━━ Dataset extract
-- ==== Sys2Proof/Certificates/Slice0/Obligations.lean ====
section
/-! DEFINITION. The statements about the model, each a proposition of its own. -/

open Sys2Proof Sys2Proof.Machine
open Host (Outcome)

namespace Sys2Proof.Machine

/-! ## Words that the statements share -/

/-- A register word reads the same in two states, whatever it reads as when nothing was written. -/
def Kept (s t : State) (off : Nat) : Prop := ∀ d : Word, t.regs.get off d = s.regs.get off d

/-- Two states differ in registers at the listed offsets alone: everything else, memory and queue included, is the same. -/
def RegsOnly (s t : State) (offs : List Nat) : Prop := t = { s with regs := t.regs } ∧ ∀ off, off ∉ offs → Kept s t off

/-- The bits of a register word outside `[h:l]` are the same in two states. -/
def BitsKept (s t : State) (f : Fld) (i : Nat := 0) (j : Nat := 0) : Prop :=
  ∀ b, b < f.lo ∨ f.hi < b → bit (t.rd f.reg i j).toNat b = bit (s.rd f.reg i j).toNat b

/-- The offset of the register of a field. -/
def Fld.off (f : Fld) (i : Nat := 0) (j : Nat := 0) : Nat := f.reg.addr i j

/-- A register access of `src` reaches its register, and the state `u` is what the write then acts on: `s` itself, but for a
cluster that a doze has to be ended for (R494). -/
abbrev Reaches (s : State) (src : Src) (r : RegId) (i : Nat) (u : State) : Prop := s.access src r i = some u

/-- A register access of `src` reaches nothing: the device is held in reset, the register is not the function's, or its
cluster is in bivouac. -/
abbrev Misses (s : State) (src : Src) (r : RegId) (i : Nat) : Prop := s.access src r i = none

/-- The registers in which a world violation is counted and logged. -/
def violationRegs : List Nat :=
  [RegId.SEC_WV_CNT.addr 0 0, RegId.SEC_WV_LOG.addr 0 0, RegId.SEC_WV_ADDR_LO.addr 0 0, RegId.SEC_WV_ADDR_HI.addr 0 0]

/-- R450: what a world violation does and all it does: it is counted and logged, and while EVT_EN is 1 source 128 of SEC's
gatherer fires and the event goes to a secure job's queue. -/
def Violation (kind source addr : Nat) (u t : State) : Prop :=
  t.fld F.SEC_WV_CNT_COUNT = Nat.min (u.fld F.SEC_WV_CNT_COUNT + 1) 4294967295 ∧
  t.fld F.SEC_WV_LOG_KIND = kind % 16 ∧ t.fld F.SEC_WV_LOG_SOURCE = source % 256 ∧
  t.fld F.SEC_WV_ADDR_LO_ADDR_LO = addr % 4294967296 ∧ t.fld F.SEC_WV_ADDR_HI_ADDR_HI = addr / 4294967296 % 65536 ∧
  (u.flag F.SEC_WV_X_EVT_EN = false → RegsOnly u t violationRegs) ∧
  (u.flag F.SEC_WV_X_EVT_EN = true →
    t.evgPend 1 128 = true ∧
    t = { u with regs := t.regs, fires := t.fires, mem := t.mem, out := t.out, msix := t.msix, qLost := t.qLost } ∧
    ∀ off, off ∉ RegId.EVG_PEND.addr 1 4 :: RegId.EVG_TOP.addr 1 0 :: violationRegs → Kept u t off)

end Sys2Proof.Machine

/-! ## Registers -/

namespace Sys2Proof.Machine

/-- The basic-control rows, each with its function and the function's instance. -/
def basicRows (src : Src) (e : Fin 32) (n : Fin 16) (m : Fin 4) (k h : Fin 8) (p : Proc) (v : Word) :
    List (Instr × Ctl × Nat) :=
  [(.meFill src e v, .fill, e.val), (.meChk src e v, .chk, e.val), (.drTally src e v, .tally, e.val),
   (.coNum src n v, .num, n.val), (.cmdNumw src v, .watch, 0), (.coCnt src n v, .cnt, n.val),
   (.cmdStrike src v, .strike, 0), (.cmdSvc src v, .svc, 0), (.mdSc src m v, .sc, m.val), (.clPool src k v, .clp, k.val),
   (.mdPf src m v, .pf, m.val), (.hbmScrub src h v, .hscrub, h.val), (.clNet src k v, .net, k.val),
   (.mdMerge src m v, .merge, m.val), (.ikfArb src v, .arb, 0), (.ikfRto src v, .rto, 0), (.ikfDeg src v, .deg, 0),
   (.ikfRed src v, .red, 0), (.cmdBar src v, .bar, 0), (.stoCkpt src v, .ckpt, 0), (.stoScrub src v, .sscrub, 0),
   (.nandIf src v, .nand, 0), (.hifAge src v, .age, 0), (.secWv src v, .wv, 0), (.bcFwWd src v, .wd, 0),
   (.lntLvl src p v, .lnt, procNum p), (.bcPwr src v, .pwr, 0), (.bcSleep src v, .sleep, 0), (.bcBoot src v, .boot, 0),
   (.cmdFlt src v, .flt, 0)]

/-- What a write of a function's basic control does: the field holds the value written, every field of the selected
setting's table holds its value, EXPERT_HELD reads 0, and no other register changes. -/
def LoadsSetting (c : Ctl) (i : Nat) (v : Word) (u t : State) : Prop :=
  t.fld c.basic i = bits v.toNat c.basic.hi c.basic.lo ∧
  (∀ l ∈ c.loads i (c.acts (bits v.toNat c.basic.hi c.basic.lo)), t.fld l.1 l.2.1 = l.2.2) ∧
  t.flag c.held i = false ∧
  RegsOnly u t (c.basic.off i :: c.held.off i ::
    (c.loads i (c.acts (bits v.toNat c.basic.hi c.basic.lo))).map (fun l => l.1.off l.2.1))

/-- The setting that a word selects is in force: the basic field, its expert fields, and EXPERT_HELD 0. -/
abbrev SettingHeld (c : Ctl) (v : Word) (u : State) : Prop :=
  u.fld c.basic = bits v.toNat c.basic.hi c.basic.lo ∧ u.flag c.held = false ∧
  ∀ l ∈ c.loads 0 (c.acts (bits v.toNat c.basic.hi c.basic.lo)), u.fld l.1 l.2.1 = l.2.2

/-- The three basic controls of access S. -/
def secBasicRows (src : Src) (v : Word) : List (Instr × Ctl) :=
  [(.secWv src v, .wv), (.bcFwWd src v, .wd), (.bcBoot src v, .boot)]

/-- The clearing rows: command, clearing register with its instance, and the counters that become 0, with their
instances. -/
def clearRows (src : Src) (e : Fin 32) (n : Fin 16) (m : Fin 4) (k h : Fin 8) (p : Fin 6) :
    List (Instr × RegId × Nat × List (Fld × Nat × Nat)) :=
  let at_ := fun (i : Nat) (fs : List Fld) => fs.map (fun f => (f, i, 0))
  [(.clrCyc src e, .ME_CNT_CLR, e.val, at_ e.val [F.ME_CYC_BEAT_COUNT, F.ME_CYC_FLYWAIT_COUNT, F.ME_CYC_FILL_COUNT]),
   (.clrChk src e, .ME_CNT_CLR, e.val, at_ e.val [F.ME_CHK_CNT_RECOV, F.ME_CHK_CNT_ESC, F.ME_CHK_CNT_SKIP]),
   (.drCntClr src e, .DR_CNT_CLR, e.val,
     at_ e.val [F.DR_CYC_BUSY_COUNT, F.DR_CYC_SIDEWAIT_COUNT, F.DR_CYC_RELWAIT_COUNT]),
   (.veCntClr src n, .VE_CNT_CLR, n.val, at_ n.val [F.VE_CYC_BUSY_COUNT, F.VE_CYC_QTR_COUNT, F.VE_CYC_FP64_COUNT]),
   (.coNumClr src n, .CO_NUM_CLR, n.val,
     at_ n.val [F.CO_CYC_SCWAIT_COUNT, F.CO_RESCALE_CNT_RESCALED, F.CO_RESCALE_CNT_LIMITED]),
   (.coCntClr src n, .CO_CNT_CLR, n.val,
     (F.CO_DISCARD_COUNT, n.val, 0) ::
       ((List.range 6).flatMap (fun sl => [F.CO_STN_BUSY_COUNT, F.CO_STN_BLOCKED_COUNT, F.CO_STN_STARVED_COUNT,
          F.CO_STN_ASLEEP_COUNT, F.CO_STN_FIRINGS_COUNT].map (fun f => (f, n.val, sl))) ++
        (List.range 32).flatMap (fun q => [F.CO_Q_FULL_COUNT, F.CO_Q_EMPTY_COUNT, F.CO_Q_PEAK_PEAK,
          F.CO_FQ_FETCHED_COUNT, F.CO_FQ_WASTE_COUNT, F.CO_FQ_MEMWAIT_COUNT].map (fun f => (f, n.val, q))))),
   (.mdCntClr src m, .MD_CNT_CLR, m.val,
     at_ m.val [F.MD_PF_ST_PF_SHORT, F.MD_PF_ST_PF_LATE, F.MD_EVICT_COUNT, F.MD_SPILL_COUNT, F.MD_ECC_CE_COUNT,
       F.MD_ECC_UE_COUNT]),
   (.hbmCntClr src h, .HBM_CNT_CLR, h.val,
     at_ h.val [F.HBM_BURST_RD_COUNT, F.HBM_BURST_WR_COUNT, F.HBM_BURST_RM_COUNT, F.HBM_IDLE_COUNT, F.HBM_UNLENT_COUNT,
       F.HBM_ECC_CE_COUNT, F.HBM_ECC_UE_COUNT]),
   (.clNetClr src k, .CL_NET_CLR, k.val, at_ k.val [F.CL_NET_RETRY_COUNT, F.CL_NET_FDROP_COUNT, F.CL_NET_BAD_COUNT]),
   (.ikfClr src, .IKF_CLR, 0,
     at_ 0 [F.IKF_UNREACH_COUNT, F.IKF_AUTH_FAIL_COUNT, F.IKF_DROP_COUNT, F.IKF_TDROP_COUNT] ++
       (List.range 6).flatMap (fun q => at_ q portCounters)),
   (.ikfPclr src p, .IKF_PCLR, p.val, at_ p.val portCounters),
   (.ikfRedClr src, .IKF_RED_CLR, 0,
     at_ 0 [F.IKF_RED_LATE_COUNT, F.IKF_RED_DROP_COUNT, F.IKF_RED_SKIP_COUNT, F.IKF_RED_ESC_COUNT, F.IKF_RED_NF_COUNT,
       F.IKF_RED_PART_COUNT, F.IKF_RED_LOG_QUEUE, F.IKF_RED_LOG_STEP_LO, F.IKF_RED_LOGQ_BUCKET,
       F.IKF_RED_LOGP_PRESENT]),
   (.stoClr src, .STO_CLR, 0, at_ 0 [F.STO_CKCNT_DONE, F.STO_CKCNT_SKIPPED, F.STO_STALL_TICKS, F.STO_BAD_GROWN]),
   (.nandClr src, .NAND_CLR, 0, (List.range 16).flatMap (fun c => at_ c [F.NAND_CW_COR_COUNT, F.NAND_RETRY_COUNT,
     F.NAND_SOFT_COUNT, F.NAND_UNC_COUNT, F.NAND_PEFAIL_PROG, F.NAND_PEFAIL_ERASE])),
   (.secWvClr src, .SEC_WV_CLR, 0, at_ 0 [F.SEC_WV_CNT_COUNT]),
   (.bcLkClr src, .BC_LK_CLR, 0, at_ 0 [F.BC_LK_CNT_THERM, F.BC_LK_CNT_OC, F.BC_LK_CNT_PCAP, F.BC_LK_CNT_BRAKE]),
   (.cmdFltClr src, .CMD_FLT_CLR, 0, at_ 0 [F.CMD_FLT_SR_COUNT, F.CMD_FLT_FEN_FENCES, F.CMD_FLT_FEN_HALTS]),
   (.clEccClr src k, .CL_ECC_CLR, k.val, at_ k.val [F.CL_ECC_CE_COUNT, F.CL_ECC_UE_COUNT])]

/-- Writable registers whose write does nothing but set its fields, and which hold no EXPERT_HELD bit. -/
def plainRegs : List RegId :=
  [.CO_IFLT, .CO_MVLOG, .CMD_STRIKE_ST, .CMD_FLT_PEER, .IKF_SELF, .IKF_TORUS, .IKF_MAP_CTL, .IKF_PDETOUR, .STO_ST, .HIF_ERR,
   .HIF_FN_ASQ_LO, .HIF_FN_ASQ_HI, .HIF_FN_ACQ_LO, .HIF_FN_ACQ_HI, .HIF_FN_AEQ_LO, .HIF_FN_AEQ_HI, .HIF_WIN_HI, .SEC_ERR,
   .BC_PWR_ST, .BC_BOOT_ST]

/-- R6: what a write makes of one field: `old` and `v` are the words before and written. -/
def FieldWritten (a : Acc) (sec : Bool) (l h old v new : Nat) : Prop :=
  match a with
  | .ro => bits new h l = bits old h l
  | .rw => bits new h l = bits v h l
  | .wo => bits new h l = bits v h l
  | .w1c => ∀ b, l ≤ b → b ≤ h → bit new b = (bit old b && !bit v b)
  | .sec => bits new h l = if sec then bits v h l else bits old h l

end Sys2Proof.Machine

/-- R10, for all 30 basic controls. -/
def Obligations.BasicWriteLoadsSetting : Prop :=
  ∀ (src : Src) (e : Fin 32) (n : Fin 16) (m : Fin 4) (k h : Fin 8) (p : Proc) (v : Word) (s : State),
    ∀ row ∈ basicRows src e n m k h p v,
      (∀ u, Reaches s src row.2.1.basic.reg row.2.2 u → (row.2.1.guarded = true → srcWorld src = .s) →
        ∃ t, exec row.1 s = .next t ∧ LoadsSetting row.2.1 row.2.2 v u t) ∧
      (Misses s src row.2.1.basic.reg row.2.2 → exec row.1 s = .next s)

/-- R580 and R450 for the three basic controls of access S. -/
def Obligations.HostWriteOfSecBasicIsRefused : Prop :=
  ∀ (f : Fin 64) (v : Word) (s u : State), ∀ row ∈ secBasicRows (.fn f) v, Reaches s (.fn f) row.2.basic.reg 0 u →
    (bit v.toNat row.2.held.lo = false ∧ SettingHeld row.2 v u → exec row.1 s = .next u) ∧
    (¬ (bit v.toNat row.2.held.lo = false ∧ SettingHeld row.2 v u) →
      ∃ t, exec row.1 s = .next t ∧ Violation 1 (0x40 + f.val) (row.2.basic.off) u t)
━━━━
* [Problem to work on] Reproduce the lines of the records exactly, from the first one through the line that contains "two states. -/".

* [Solution]
-- ==== Sys2Proof/Certificates/Slice0/Obligations.lean ====
section
/-! DEFINITION. The statements about the model, each a proposition of its own. -/

open Sys2Proof Sys2Proof.Machine
open Host (Outcome)

namespace Sys2Proof.Machine

/-! ## Words that the statements share -/

/-- A register word reads the same in two states, whatever it reads as when nothing was written. -/
def Kept (s t : State) (off : Nat) : Prop := ∀ d : Word, t.regs.get off d = s.regs.get off d

/-- Two states differ in registers at the listed offsets alone: everything else, memory and queue included, is the same. -/
def RegsOnly (s t : State) (offs : List Nat) : Prop := t = { s with regs := t.regs } ∧ ∀ off, off ∉ offs → Kept s t off

/-- The bits of a register word outside `[h:l]` are the same in two states. -/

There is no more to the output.